January 7, 2023
◆ Hans Addicks at Tree Fellers is all about good customer service.
By Breanna Call
Winter is in full swing, so for those of us who rely on cord wood to heat our homes, it’s paramount that we have enough to last until the snow is gone. And if you’ve lived here for even a handful of winters, you know that you’ll be burning wood more often than not throughout the year.
If you’re needing more cords of wood, Hans Addicks has got your back. Three years ago, he started Tree Fellers, a business based out of Alpine that focuses on felling trees, hauling them off, and delivering wood. “[Tree felling] is one of the coolest things ever,” says Addicks. “I cannot explain it to you. . . . There’s something about being axe man that is just awesome. It’s the hardest work I’ve ever done. It is also the most rewarding in a lot of ways. Your office is outside. I like the fresh air, and when you cut pine trees out here and spruce trees, it smells like Christmas time. . . . It’s wholesome. It is extraordinarily hard work, and that feels really good to me. I’m a man’s man, so I like getting out there with axes and saws and getting after it.”
Before Addicks and his family relocated to Wyoming he says, “I did this for fun back home, and I developed a skill set that not a lot of people even know about anymore it seems like. And the people that do are either huge companies that have bucket trucks and . . . cranes and all kinds of heavy equipment, and then there’s just guys like me that kind of do it small.”
Doing it small is what makes Tree Fellers unique. When it comes to felling trees, Addicks takes the old-fashioned route. He has no heavy machinery. “I climb on spurs and a flip line,” says Addicks, “spurs like gaffs, basically spikes that go on your legs. And then kind of like a big adjustable lanyard that you kind of throw around the tree and the flip line or scare strap, and then you go up that way. It’s old school.”
Addicks can remove trees on your property, chop them up into cords, and hand them over to you for personal use. Or he can haul off the wood and find someone else who needs it. The minimum rate for tree removal is $500 and goes up from there depending on the tree’s size and proximity to other trees, homes, septic systems, sprinkler systems, and the like. You can contact Addicks at firstname.lastname@example.org or (307) 690-4383.

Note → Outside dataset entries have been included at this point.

-- ==== Sys2Proof/Machine/Flits.lean ====
section
/-! DEFINITION. Flits, links and routes (23 R363 to R366, R371). -/

namespace Sys2Proof.Machine

/-! ### Flits (23 R363) -/

def fSeq (f : BitVec 2048) : BitVec 12 := f.extractLsb' 0 12
def fAck (f : BitVec 2048) : BitVec 12 := f.extractLsb' 16 12
def fNak (f : BitVec 2048) : Bool := getB f 31
/-- The virtual lane: 0 request, 1 response, 2 collective, 3 control. -/
def fLane (f : BitVec 2048) : Nat := getF f 32 2
/-- Lines carried. -/
def fNl (f : BitVec 2048) : Nat := getF f 34 2
def fOn (f : BitVec 2048) : BitVec 4 := f.extractLsb' 40 4
def fDev (f : BitVec 2048) : Nat := getF f 48 16
def fAddr (f : BitVec 2048) : Word := f.extractLsb' 64 64
/-- Line `k` of a flit. -/
def fLine (f : BitVec 2048) (k : Nat) : Line := f.extractLsb' (128 + 512 * k) 512
/-- The lines of a flit. -/
def fLines (f : BitVec 2048) : List Line := (range 0 (fNl f)).map (fLine f)
/-- Whether the CRC of bytes 0 to 207 is right. -/
def fCrcOk (f : BitVec 2048) : Bool := crc32c (natBytes 208 (getF f 0 1664)) == getF f 1664 32

/-- What the sender of a flit puts in: lane, destination, address or control word, at most three lines. -/
structure Cargo where
  lane : Nat
  dev : Nat
  addr : Word
  lines : List Line
  deriving DecidableEq, Repr

/-- The cargo of a flit. -/
def fCargo (f : BitVec 2048) : Cargo := { lane := fLane f, dev := fDev f, addr := fAddr f, lines := fLines f }

/-- The flit of a cargo with a SEQ, an ACK and its NAK bit, and ON bits. -/
def mkFlit (seq ack : BitVec 12) (nak : Bool) (on : BitVec 4) (c : Cargo) : BitVec 2048 :=
  let n := Nat.min 3 c.lines.length
  let data := ((range 0 3).zip c.lines).foldl (fun x e => x + e.2.toNat * 2 ^ (128 + 512 * e.1)) 0
  let head := seq.toNat + ack.toNat * 2 ^ 16 + bit nak * 2 ^ 31 + c.lane % 4 * 2 ^ 32 + n * 2 ^ 34 + on.toNat * 2 ^ 40
    + c.dev % 8192 * 2 ^ 48 + c.addr.toNat * 2 ^ 64 + data
  let body := head + crc32c (natBytes 208 head) * 2 ^ 1664
  BitVec.ofNat 2048 (body + (Config.fec (BitVec.ofNat 1696 body)).toNat * 2 ^ 1696)

/-! ### Sending (23 R364, R365) -/

/-- Whether a link takes `n` more flits of a lane: it is up, the receiver's ON bit is set, and the replay buffer of
2,048 flits has room. -/
def Link.takes (l : Link) (lane n : Nat) : Bool := l.up && getB l.onSeen lane && decide (l.replay.length + n ≤ 2048)

/-- The link carries traffic of a partition (or of none) (23 R365). -/
def Link.carry (l : Link) (part : Option Nat) : Link :=
  match part with
  | some p => if l.carried.contains p then l else { l with carried := p :: l.carried }
  | none => l

/-- Sends a flit of a partition's traffic (or of none), with the answer that is owed: it stays in the replay buffer until
an ACK covers it. -/
def Link.send (l : Link) (c : Cargo) (part : Option Nat) : Link :=
  { l.carry part with txSeq := l.txSeq + 1, nak := false, owed := false,
                      replay := l.replay ++ [mkFlit (l.txSeq + 1) l.rxSeq l.nak l.onSent c] }

/-- The replay buffer without the flits that an ACK covers. -/
def ackedTo (ack : BitVec 12) : List (BitVec 2048) → List (BitVec 2048)
  | [] => []
  | f :: t => if fSeq f = ack then t else if t.any (fun g => fSeq g == ack) then ackedTo ack t else f :: t

/-- The ON bits of a link: clear at 48 flits held or more, set at 16 or fewer. -/
def Link.onBits (l : Link) : BitVec 4 :=
  (range 0 4).foldl (fun x v =>
    let n := (vget [] l.skid v).length
    if 48 ≤ n then setF x v 1 0 else if n ≤ 16 then setF x v 1 1 else x) l.onSent

/-- Sets the ON bits; a change is owed to the neighbour. -/
def Link.setOn (l : Link) : Link := { l with onSent := l.onBits, owed := l.owed || l.onBits != l.onSent }

/-! ### Routes (23 R366) -/

def Package.linkAt (p : Package) (i : Nat) : Link := vget Link.reset p.links i
def Package.setLink (p : Package) (i : Nat) (l : Link) : Package := { p with links := vset p.links i l }

/-- The direction, 0 plus or 1 minus, from a coordinate to another round a ring; none when they are equal. -/
def turn (a b n : Nat) : Option Nat :=
  if a = b then none else if 2 * ((b + n - a) % n) ≤ n then some 0 else some 1

/-- The place of a device in the torus. -/
def Package.place (p : Package) (d : Nat) : Nat × Nat × Nat :=
  let (x, y, z) := p.torus
  (d % x, d / x % y, d / (x * y) % z)

/-- The turns from one device to another in x, y and z. -/
def Package.turns (p : Package) (a b : Nat) : Option Nat × Option Nat × Option Nat :=
  let (x, y, z) := p.torus
  let a := p.place a; let b := p.place b
  (turn a.1 b.1 x, turn a.2.1 b.2.1 y, turn a.2.2 b.2.2 z)

/-- The direction of the next hop to a device: +x, −x, +y, −y, +z, −z from 0; x first, then y, then z. -/
def Package.direction (p : Package) (dev : Nat) : Option Nat :=
  match p.turns p.devNum dev with
  | (some d, _, _) => some d
  | (none, some d, _) => some (2 + d)
  | (none, none, some d) => some (4 + d)
  | (none, none, none) => none

/-- The direction that faces the last hop of a flit from a device. -/
def Package.facing (p : Package) (dev : Nat) : Option Nat :=
  match p.turns dev p.devNum with
  | (_, _, some d) => some (4 + (1 - d))
  | (_, some d, none) => some (2 + (1 - d))
  | (some d, none, none) => some (1 - d)
  | (none, none, none) => none

/-- The device that link `i` faces. -/
def Package.neighbour (p : Package) (i : Nat) : Nat :=
  let (x, y, z) := p.torus
  let (a, b, c) := p.place p.devNum
  let (a, b, c) := match i / 2 with
    | 0 => ((a + 1) % x, b, c)
    | 1 => ((a + x - 1) % x, b, c)
    | 2 => (a, (b + 1) % y, c)
    | 3 => (a, (b + y - 1) % y, c)
    | 4 => (a, b, (c + 1) % z)
    | _ => (a, b, (c + z - 1) % z)
  a + x * b + x * y * c

/-- Where a flit goes next. -/
inductive Route
  | link (l : Nat)
  /-- It is held until the pair's partner takes the traffic. -/
  | wait
  /-- No link leads to the device. -/
  | gone
  deriving DecidableEq, Repr

/-- The route to a device: link 2i for even, 2i + 1 for odd device numbers, its partner after a major slot has
moved the traffic of a link that is down. -/
def Package.route (p : Package) (dev : Nat) : Route :=
  match p.direction dev with
  | none => .gone
  | some i =>
    let l := 2 * i + dev % 2
    let m := 2 * i + 1 - dev % 2
    if (p.linkAt l).up then .link l
    else if !(p.linkAt m).up then .gone
    else if (p.linkAt l).failover then .link m else .wait

/-- Whether a major slot or its drain lead runs at a time. -/
def Cal.slotOrLead (c : Cal) (t : Nat) : Bool := decide (c.majorNext t ≤ t + c.lead)

/-- Whether either end of link `i` is in a major slot or its drain lead (23 R371). The neighbour's PTIME stands at the
offset of the latest check (23 R370). -/
def Package.linkHeld (p : Package) (now i : Nat) : Bool :=
  p.cal.slotOrLead now || p.cal.slotOrLead ((now : Int) + (nth p.offsets i).getD 0).toNat

/-- Sends cargoes to their devices, all of them or none; none on a link that is held. -/
def Package.sendAll (p : Package) (now : Nat) (part : Option Nat) : List Cargo → Option Package
  | [] => some p
  | c :: t => match p.route c.dev with
    | .link l =>
      if (p.linkAt l).takes c.lane 1 && !p.linkHeld now l then (p.setLink l ((p.linkAt l).send c part)).sendAll now part t
      else none
    | _ => none

/-- Lines in groups of at most three, at most `n` groups. -/
def threes {α : Type} : Nat → List α → List (List α)
  | 0, _ => []
  | _, [] => []
  | n + 1, l => l.take 3 :: threes n (l.drop 3)

/-- Sends cargoes of a partition's traffic (or of none) now, all of them or none. -/
def State.sendAll (s : State) (part : Option Nat) (cs : List Cargo) : Option State :=
  (s.pkg.sendAll s.ptime part cs).map (fun p => { s with pkg := p })

end Sys2Proof.Machine
end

All in all, Addicks is focused on good customer service. “I believe your word is your worth,” he says. “So I wanted to do something around here where I could help. . . . I mean it it’s a wholesome way to do things. I can put some money in my pocket, and I can heat someone else’s home, or I can spare their house from getting hit by a big nasty tree or something like that. It’s just a good line of work.”